Я вернулся домой и всю ночь ворочался на постели, решая вопрос, что мне теперь делать. Сесть в поезд и ехать в Бретань? Конечно, я застану Одиль на маленьком пляже спокойную и сияющую, я произведу впечатление сумасшедшего и все равно ничего не узнаю, потому что я сейчас же подумаю, что Франсуа был и уехал, а такое предположение было более чем вероятно. Самое ужасное в моих переживаниях было сознание, что не существовало способа от них избавиться, ибо всякий факт мог быть истолкован в неблагоприятном смысле. В первый раз в жизни я сказал себе:
«Должен ли я расстаться с Одиль? Если уж натуры наши таковы, что я никогда не смогу быть спокоен возле нее, а она не хочет и не захочет ничего сделать, чтобы помочь мне, так не лучше ли нам идти каждому своей дорогой? У нас нет детей, развод не представит затруднений».

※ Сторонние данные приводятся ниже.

-- ==== Sys2Proof/Config.lean ====
section
/-! DEFINITION. The build configuration of an instance (00_scope.md R10, 10_state.md R41). It is
plain data held in State, so that a claim about every state is a claim about every configuration;
no step changes it (00_scope.md R11). -/
namespace Sys2Proof

/-- ADDR_W, the width of a buffer byte address in bits (00_scope.md R10). -/
def addrWidth : Nat := 16

/-- COUNT_W, the width of the color count in bits (00_scope.md R10). -/
def countWidth : Nat := 16

/-- W_OUT, the width of an output register in bits (00_scope.md R10). -/
def outWidth : Nat := 8

/-- S_MAX, the schedule store size in words (00_scope.md R10). -/
def scheduleMax : Nat := 1024

/-- One timing-table entry in cycles (40_timing_model.md R105). -/
structure Timing where
  t0h : Nat
  t1h : Nat
  tbit : Nat
  treset : Nat
  deriving DecidableEq, Repr

/-- The supported frequency of a table row and its entry: FREQS and TT(f) (40_timing_model.md R105). -/
structure TimingRow where
  freq : Nat
  entry : Timing
  deriving DecidableEq, Repr

/-- The output register and bit position a channel drives (10_state.md R41, CFG_PIN). -/
structure Pin where
  reg : Nat
  bit : Nat
  deriving DecidableEq, Repr

/-- What the interrupt flag becomes at the end of the critical section (00_scope.md R10, IE_EXIT). -/
inductive IeExit where
  | restore
  | enable
  deriving DecidableEq, Repr

/-- The configuration of one instance. -/
structure Config where
  /-- F_CPU in Hz. -/
  fCpu : Nat
  /-- FREQS and TT: the supported frequencies with their entries. -/
  table : List TimingRow
  /-- NREG, the number of output registers. -/
  nReg : Nat
  /-- PIN[c] for channel c. -/
  pin : PerChan Pin
  /-- ORDER[j], the component sent at slot j, 2 bits each. -/
  order : PerChan (BitVec 2)
  /-- HOLD[N], the reset hold in cycles, at the place of N. -/
  hold : PerChan Nat
  /-- SCHED[N], the schedule, at the place of N. -/
  sched : PerChan (List Word)
  /-- T_START, cycles from acceptance to the first bit path. -/
  tStart : Nat
  /-- T_EXIT, cycles from the last bit path to the interrupt restore. -/
  tExit : Nat
  /-- IE_EXIT. -/
  ieExit : IeExit
  deriving DecidableEq, Repr

/-- HOLD[N]. -/
def Config.holdOf (cfg : Config) (n : ChanCount) : Nat := cfg.hold.get n.index

/-- SCHED[N]. -/
def Config.schedOf (cfg : Config) (n : ChanCount) : List Word := cfg.sched.get n.index

end Sys2Proof
end

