/-- 44_frame_transmitter.md R186: decoding a channel's line gives back its frame. The premise
`tbit < treset + t0h` is the model's own: with a shorter `treset` the low phase between two bits
already ends the frame, which the rule does not consider. -/
def Obligations.DecodingReadsBackTheFrame : Prop :=
  ∀ (s : State) (n : ChanCount) (count : Nat) (bufs : PerChan Nat) (tt : Timing),
    Launch s n count bufs tt → tt.tbit < tt.treset + tt.t0h → ∃ u, Completes s u ∧
      ∀ c ∈ n.chans,
        decodeTrace tt c (newEvents s u) = some (frameBits s.cfg s.mem (bufs.get c) count)

/-- 20_memory.md R66: the reads of a command: slot by slot, at the cycle the byte begins, in channel
order, `3 * N * COUNT` in all, each address of a channel once. -/
def Obligations.WhenReadsHappen : Prop :=
  ∀ (s : State) (n : ChanCount) (count : Nat) (bufs : PerChan Nat) (tt : Timing),
    Launch s n count bufs tt →
    (∃ u, Completes s u ∧
      readEvents (newEvents s u) =
        frameReads s.cfg n bufs tt.tbit (s.cyc + s.cfg.tStart) count ∧
      (readEvents (newEvents s u)).length = 3 * n.toNat * count) ∧
    ∀ c ∈ n.chans, (frameAddrs s.cfg (bufs.get c) count).Nodup

/-- 44_frame_transmitter.md R178, 30_encoding.md R79: the trace of a command ends with the interrupt
restore and `Done`, at least `treset` cycles apart, with every line of the command low. -/
def Obligations.TheHoldLastsTheResetTime : Prop :=
  ∀ (s : State) (n : ChanCount) (count : Nat) (bufs : PerChan Nat) (tt : Timing),
    Launch s n count bufs tt → ∃ u evs x, Completes s u ∧
      newEvents s u = evs ++ [.ie x (restoredIe s.cfg s.ie), .done u.cyc] ∧
      (∀ e ∈ evs, e.time ≤ x) ∧ x + tt.treset ≤ u.cyc ∧
      ∀ c ∈ n.chans, u.line? c = some false

/-- 43_interleaver.md R151: a channel's line events depend on its own bits only: two commands on one
instance, accepted at the same cycle, that give a channel the same bits give it the same events,
whatever the other channels send. -/
def Obligations.NoCrossTalk : Prop :=
  ∀ (s s' : State) (n : ChanCount) (count : Nat) (bufs bufs' : PerChan Nat) (tt : Timing)
    (c : Chan), Launch s n count bufs tt → Launch s' n count bufs' tt → s.cfg = s'.cfg →
    s.cyc = s'.cyc → c ∈ n.chans →
    frameBits s.cfg s.mem (bufs.get c) count = frameBits s'.cfg s'.mem (bufs'.get c) count →
    ∃ u u', Completes s u ∧ Completes s' u' ∧
      lineEvents c (newEvents s u) = lineEvents c (newEvents s' u')

/-- 44_frame_transmitter.md R187, 10_state.md R50: the same command on the same memory, with the
interrupt flag at the same value, makes the same trace up to the shift in time, whatever earlier
commands left in the registers. The premise on the flag is the model's own: the exit restores it. -/
def Obligations.CommandsRepeatExactly : Prop :=
  ∀ (s s' : State) (n : ChanCount) (count : Nat) (bufs : PerChan Nat) (tt : Timing),
    Launch s n count bufs tt → Launch s' n count bufs tt → s.cfg = s'.cfg → s.mem = s'.mem →
    s.ie = s'.ie → s.cyc ≤ s'.cyc →
    ∃ u u', Completes s u ∧ Completes s' u' ∧
      newEvents s' u' = (newEvents s u).map (Event.shift (s'.cyc - s.cyc))
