/-- Slot 1 goes on to slot 2, and slot 2 to slot 0 of the next color. -/
theorem test_meets_endAtAByteBoundary :
    let s := { ending with slot := 1 }
    let s' := { ending with slot := 2 }
    s.biti = 7 ∧ s.slot.val + 1 = (2 : Fin 3).val ∧ s.k ≠ s.count ∧
    (∀ c ∈ s.ncmd.chans, admitted s.mem
      ((s.buf.get c).toNat + 3 * (0 : BitVec 16).toNat + (s.cfg.order.get 2).toNat)) ∧
    s'.biti = 7 ∧ s'.slot = 2 ∧ s'.k + 1 ≠ s'.count ∧
    ∀ c ∈ s'.ncmd.chans, admitted s'.mem
      ((s'.buf.get c).toNat + 3 * (1 : BitVec 16).toNat + (s'.cfg.order.get 0).toNat) := by
  unfold admitted; decide

theorem test_meets_frameExit :
    let s := { ending with slot := 2, k := 1 }
    s.biti = 7 ∧ s.slot = 2 ∧ s.k + 1 = s.count ∧
    (let s' := { ending with k := 2 }; s'.slot.val + 1 = (1 : Fin 3).val ∧ s'.k = s'.count) ∧
    State.reset.phase = .idle ∧
    ∀ c ∈ ChanCount.three.chans, (⟨65535, 65535, 65535⟩ : PerChan Nat).get c < 2 ^ 16 := by decide

theorem test_meets_frames_and_costs :
    (∃ t, exec (.nop 4096) twoRegisters = .next t) ∧ (∃ t, exec (.seth 2) twoRegisters = .next t) ∧
    (∃ t, exec (.setl 2) twoRegisters = .next t) ∧ (∃ t, exec (.rot 2) twoRegisters = .next t) ∧
    twoRegisters.sh.get 2 ≠ none ∧ (∃ t, exec (.bt 0 1023) twoRegisters = .next t) ∧
    twoRegisters.t.get 0 ≠ none ∧ (∃ t, exec .endPath ending = .next t) ∧
    (∃ t, exec .endPath { ending with slot := 2, k := 1 } = .next t) ∧
    (∃ t, exec .endPath { ending with biti := 6 } = .next t) ∧
    ∃ t, exec (.transmit 2 1 ⟨0, 0, 0⟩) State.reset = .next t :=
  ⟨⟨_, rfl⟩, ⟨_, rfl⟩, ⟨_, rfl⟩, ⟨_, rfl⟩, by decide, ⟨_, rfl⟩, by decide, ⟨_, rfl⟩, ⟨_, rfl⟩,
    ⟨_, rfl⟩, ⟨_, rfl⟩⟩

/-- IDLE at EX20, the three highest bytes of memory admitted. -/
def topOfMemory : State :=
  { State.reset with ie := true, mem := [(0xFFFD, 0x80), (0xFFFE, 0x01), (0xFFFF, 0xA5)] }

theorem test_meets_transmitCompletes :
    topOfMemory.phase = .idle ∧ 0 < 65535 ∧ 65535 < 2 ^ 16 ∧
    (∀ c ∈ ChanCount.three.chans, (⟨0xFFFD, 0xFFFE, 0xFFFF⟩ : PerChan Nat).get c < 2 ^ 16) ∧
    ∀ c ∈ ChanCount.three.chans, admitted topOfMemory.mem
      ((⟨0xFFFD, 0xFFFE, 0xFFFF⟩ : PerChan Nat).get c + (topOfMemory.cfg.order.get 0).toNat) := by
  unfold admitted; decide

theorem test_meets_transmitRefusals :
    (running []).phase ≠ .idle ∧ ({ State.reset with phase := .fault }).phase ≠ .idle ∧
    State.reset.phase = .idle ∧ (0 ≠ 1 ∧ 0 ≠ 2 ∧ 0 ≠ 3) ∧ (3 = ChanCount.three.toNat) ∧
    2 ^ 16 ≤ 65536 ∧ (∃ c ∈ ChanCount.two.chans, 2 ^ 16 ≤ (⟨0, 65536, 0⟩ : PerChan Nat).get c) ∧
    ∀ c ∈ ChanCount.one.chans, (⟨65535, 65536, 0⟩ : PerChan Nat).get c < 2 ^ 16 := by decide

/-- Two channels at a byte boundary: the first can be read, the second cannot. -/
theorem test_meets_firstUnreadableByte :
    let s := { ending with ncmd := .two, slot := 2, buf := ⟨0x100, 0xFFFD, 0⟩ }
    s.biti = 7 ∧ s.slot = 2 ∧ s.k + 1 ≠ s.count ∧ s.ncmd.chans = [0] ++ 1 :: [] ∧
    (∀ d ∈ [(0 : Chan)], admitted s.mem
      ((s.buf.get d).toNat + 3 * (1 : BitVec 16).toNat + (s.cfg.order.get 0).toNat)) ∧
    (¬ admitted s.mem
      ((s.buf.get 1).toNat + 3 * (1 : BitVec 16).toNat + (s.cfg.order.get 0).toNat)) ∧
    topOfMemory.phase = .idle ∧ ChanCount.two.chans = [0] ++ 1 :: [] ∧
    (∀ d ∈ ChanCount.two.chans, (⟨0xFFFF, 0, 0⟩ : PerChan Nat).get d < 2 ^ 16) ∧
    (∀ d ∈ [(0 : Chan)], admitted topOfMemory.mem
      ((⟨0xFFFF, 0, 0⟩ : PerChan Nat).get d + (topOfMemory.cfg.order.get 0).toNat)) ∧
    ¬ admitted topOfMemory.mem
      ((⟨0xFFFF, 0, 0⟩ : PerChan Nat).get 1 + (topOfMemory.cfg.order.get 0).toNat) := by
  unfold admitted; decide

theorem test_meets_emptyFrame :
    let s := { State.reset with host := [.transmit ChanCount.three.toNat 0 ⟨65535, 0, 65535⟩] }
    s.phase = .idle ∧
    ∀ c ∈ ChanCount.three.chans, (⟨65535, 0, 65535⟩ : PerChan Nat).get c < 2 ^ 16 := by decide

theorem test_meets_holdCompletion :
    let s := { State.reset with
      phase := .hold, cyc := 1200, holdEnd := 2200, host := [.transmit 1 1 ⟨0, 0, 0⟩] }
    s.phase = .hold ∧ hostWaits s = true := by decide

theorem test_meets_hostActs :
    State.reset.phase = .idle ∧ State.reset.host = [] ∧
    ({ State.reset with host := [.setIe true] }).phase = .idle ∧
    ({ State.reset with host := [.writeOut 0 0xFF] }).phase = .idle ∧ 0 < State.reset.out.length ∧
    ({ State.reset with host := [.writeMem 0xFFFF 0] }).phase = .idle ∧
    ({ running [] with host := [.writeMem 0 0] }).phase = .run ∧
    ({ State.reset with phase := .hold, host := [.setIe true] }).phase = .hold ∧
    ({ running [] with host := [.letRun 0, .blockReset] }).host = .letRun 0 :: [.blockReset] ∧
    ({ State.reset with host := [.letRun 7] }).phase = .idle ∧
    ({ State.reset with phase := .fault, host := [.letRun 7] }).phase = .fault ∧
    ({ running [] with host := [.letRun 1] }).host = .letRun (0 + 1) :: [] ∧
    ({ State.reset with phase := .hold, host := [.letRun 2] }).phase = .hold := by decide

theorem test_meets_faultIsAbsorbing :
    let s := { State.reset with phase := .fault, flt := some (.pcRange 11) }
    s.phase = .fault ∧ hostWaits s = true ∧
    (∃ t, step { s with host := [.transmitAtOnce 1 1 ⟨0, 0, 0⟩] } = .next t) ∧
    ∃ t, step { s with host := [.blockReset] } = .next t :=
  ⟨rfl, rfl, ⟨_, rfl⟩, ⟨_, rfl⟩⟩

theorem test_meets_blockReset :
    ({ running [] with host := [.blockReset, .setIe true] }).host = .blockReset :: [.setIe true] := by
  decide

/-- The way out by the frame exit, by a fault in RUN, and by a fault in TRANSMIT. -/
theorem test_meets_exclusiveAttention :
    (∃ t, blockStep { ending with slot := 2, k := 1 } = .next t ∧ t.phase ≠ .run) ∧
    (∃ t, blockStep (running []) = .next t ∧ t.phase ≠ .run) ∧
    (∃ t, exec (.transmit 1 1 ⟨0, 0, 0⟩) State.reset = .next t ∧ t.phase ≠ .idle ∧
      t.phase ≠ .run) ∧
    ∃ t, exec (.transmit 1 0 ⟨0, 0, 0⟩) State.reset = .next t ∧ t.phase ≠ .idle ∧
      t.phase ≠ .run :=
  ⟨⟨_, rfl, by decide⟩, ⟨_, rfl, by decide⟩, ⟨_, rfl, by decide, by decide⟩,
    ⟨_, rfl, by decide, by decide⟩⟩

theorem test_meets_what_no_step_does :
    (∃ t, step (running [0x0005]) = .next t) ∧ (∃ t, blockStep (running [0x0005]) = .next t) ∧
    (∃ t, exec (.rot 0) twoRegisters = .next t ∧ t.t.get 0 ≠ State.reset.t.get 0) ∧
    (∃ t, exec (.rot 1) { twoRegisters with t := ⟨none, none, none⟩ } = .next t ∧
      t.t.get 1 ≠ none) ∧
    (∃ t, exec (.transmit 3 1 ⟨0, 0, 0⟩) State.reset = .next t ∧ t.ncmd ≠ State.reset.ncmd) ∧
    (∃ t, exec (.setl 2) twoRegisters = .next t ∧
      (t.out[1]?).map (fun x => x.getLsbD 7) ≠
        (twoRegisters.out[1]?).map fun x => x.getLsbD 7) ∧
    ∃ t, blockStep { State.reset with phase := .hold } = .next t :=
  ⟨⟨_, rfl⟩, ⟨_, rfl⟩, ⟨_, rfl, by decide⟩, ⟨_, rfl, by decide⟩, ⟨_, rfl, by decide⟩,
    ⟨_, rfl, by decide⟩, ⟨_, rfl⟩⟩

/-- EX20 sending the first bit, a 1, of a one-color frame: at the BT, the line high. -/
def midPath : State :=
  { State.reset with
    phase := .run
    pc := 2
    cyc := 2
    sh := ⟨some 0x02, none, none⟩
    t := ⟨some true, none, none⟩
    count := 1
    buf := ⟨0x100, 0, 0⟩
    out := [0x01]
    mem := [(0x100, 0x81)]
    trace := [.ie 0 false, .read 0 0x100 0x81, .line 1 0 true] }

theorem test_midPath_coherent : Coherent midPath := by
  refine ⟨rfl, by decide, fun _ => rfl, fun _ => by decide, fun _ => by decide,
    fun h => absurd h (by decide), ?_⟩
  unfold timeOrdered
  decide

theorem test_midPath_certified : Certified midPath where
  coherent := test_midPath_coherent
  built := ⟨test_ex20_is_built, rfl⟩
  path := fun _ => ⟨⟨true, false, false⟩, by decide, [⟨0, 0, .seth 0⟩, ⟨1, 1, .rot 0⟩],
    [⟨2, 2, .bt 0 4⟩, ⟨3, 7, .nop 14⟩, ⟨17, 8, .setl 0⟩, ⟨18, 9, .nop 7⟩, ⟨25, 10, .endPath⟩],
    by decide, by decide, by
      intro c hc
      rw [List.mem_singleton.1 (show c ∈ [0] from hc)]
      rw [if_pos ⟨⟨1, 1, .rot 0⟩, by decide, rfl⟩]
      rfl⟩
  fault := fun f h => by cases h

theorem test_meets_invariants :
    (∃ t, step midPath = .next t) ∧ (∀ rest, midPath.host ≠ .blockReset :: rest) ∧
    (lineTimes midPath.trace).Pairwise (· < ·) ∧ midPath.phase ≠ .fault ∧
    ∀ r v rest, midPath.host = .writeOut r v :: rest → r < midPath.out.length :=
  ⟨⟨_, rfl⟩, (by intro rest h; cases h), by decide, by decide, by intro r v rest h; cases h⟩

/-- A coherent state of a configuration that no build accepts, in HOLD. -/
theorem test_ill_formed_coherent :
    Coherent { running [] with phase := .hold, holdEnd := 7, cyc := 7 } := by
  refine ⟨rfl, by decide, fun h => absurd h (by decide), fun h => absurd h (by decide),
    fun h => absurd h (by decide), fun _ => by decide, ?_⟩
  unfold timeOrdered
  decide

theorem test_meets_schedules :
    scheduleWf ref1Ex20 .one timingEx20 = true ∧ scheduleWf ref2Ex20 .two timingEx20 = true ∧
    scheduleWf ref3Ex20 .three timingEx20 = true ∧
    (∃ ops, path ref1Ex20 ⟨true, false, false⟩ = some ops) ∧ ref1Ex20.length ≤ 11 ∧
    (∀ row ∈ ({ Config.ex20 with fCpu := 1 }).table, row.freq ≠ 1) ∧
    selectedTiming (withTiming ⟨9, 17, 17, 1000⟩) = some ⟨9, 17, 17, 1000⟩ ∧
    ¬ (1 ≤ 9 ∧ 9 < 17 ∧ 17 < 17 ∧ 1 ≤ 1000) ∧
    (∃ row ∈ badOtherRow.table, ¬ row.entry.t0h < row.entry.t1h) ∧
    ∃ s, boot Config.ex20 [0] false [] [] = .ok s := by
  refine ⟨by decide, by decide, by decide, ⟨_, rfl⟩, by decide, by decide, by decide, by decide,
    by decide, ?_⟩
  rw [boot, test_ex20_is_built]
  exact ⟨_, rfl⟩

/-- One configuration for each clause of the build checks, in their order. -/
theorem test_meets_buildChecks :
    selectedTiming Config.ex20 = some timingEx20 ∧
    (∀ row ∈ Config.ex20.table, timingOk row.entry = true) ∧
    (¬ ∀ c, (Config.ex20.pin.get c).reg < 0 ∧ (Config.ex20.pin.get c).bit < 8) ∧
    ((∀ c, (Config.ex20.pin.get c).reg < 1 ∧ (Config.ex20.pin.get c).bit < 8) ∧
      ∀ c d, c ≠ d → Config.ex20.pin.get c ≠ Config.ex20.pin.get d) ∧
    (∃ i, i < 3 ∧ ∀ j, ((⟨0, 3, 2⟩ : PerChan (BitVec 2)).get j).toNat ≠ i) ∧
    (∀ i, i < 3 → ∃ j, (Config.ex20.order.get j).toNat = i) ∧
    (∃ n, ({ Config.ex20 with hold := ⟨1000, 999, 1000⟩ }).holdOf n < 1000) ∧
    (∀ n, 1000 ≤ Config.ex20.holdOf n) ∧
    (∃ n, scheduleWf (illegalSchedule.schedOf n) n timingEx20 = false) ∧
    ∀ n, scheduleWf (Config.ex20.schedOf n) n timingEx20 = true := by
  refine ⟨by decide, by decide, by decide, by decide, ⟨1, by decide, by decide⟩, by decide,
    ⟨.two, by decide⟩, fun n => by cases n <;> decide, ⟨.one, by decide⟩,
    fun n => by cases n <;> decide⟩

И я припомнил с отчетливой ясностью состояние относительного счастья и уверенности, которое было у меня до встречи с Одиль. В то время моя жизнь, если и не отличалась большим размахом и интенсивностью, то по крайней мере была естественной и приятной. Однако, строя мои проекты, я ни на минуту не переставал сознавать, что вовсе не желаю их осуществления, и даже сама мысль, что я могу жить без Одиль, была мне совершенно непонятна.
Я ворочался с боку на бок, старался заснуть, считая до ста, представляя себе разные пейзажи. Но все было бессильно против этого умственного наваждения. Минутами я возмущался собой. «Ну за что я так люблю ее? Чем она лучше какой-нибудь другой женщины? — задавал я себе вопрос. — Она красива? Да, но и другие тоже красивы и гораздо умнее и развитее ее. У Одиль много серьезных недостатков. Она не говорит правды, а это я ненавижу больше всего на свете. Так что же? Неужели я не могу освободиться, сбросить с себя это чувство? — Ия повторял себе много раз подряд: — Ты не любишь ее, ты не любишь ее, ты не любишь ее» — и знал хорошо, что это неправда и что я люблю ее как никогда, сам не понимая почему.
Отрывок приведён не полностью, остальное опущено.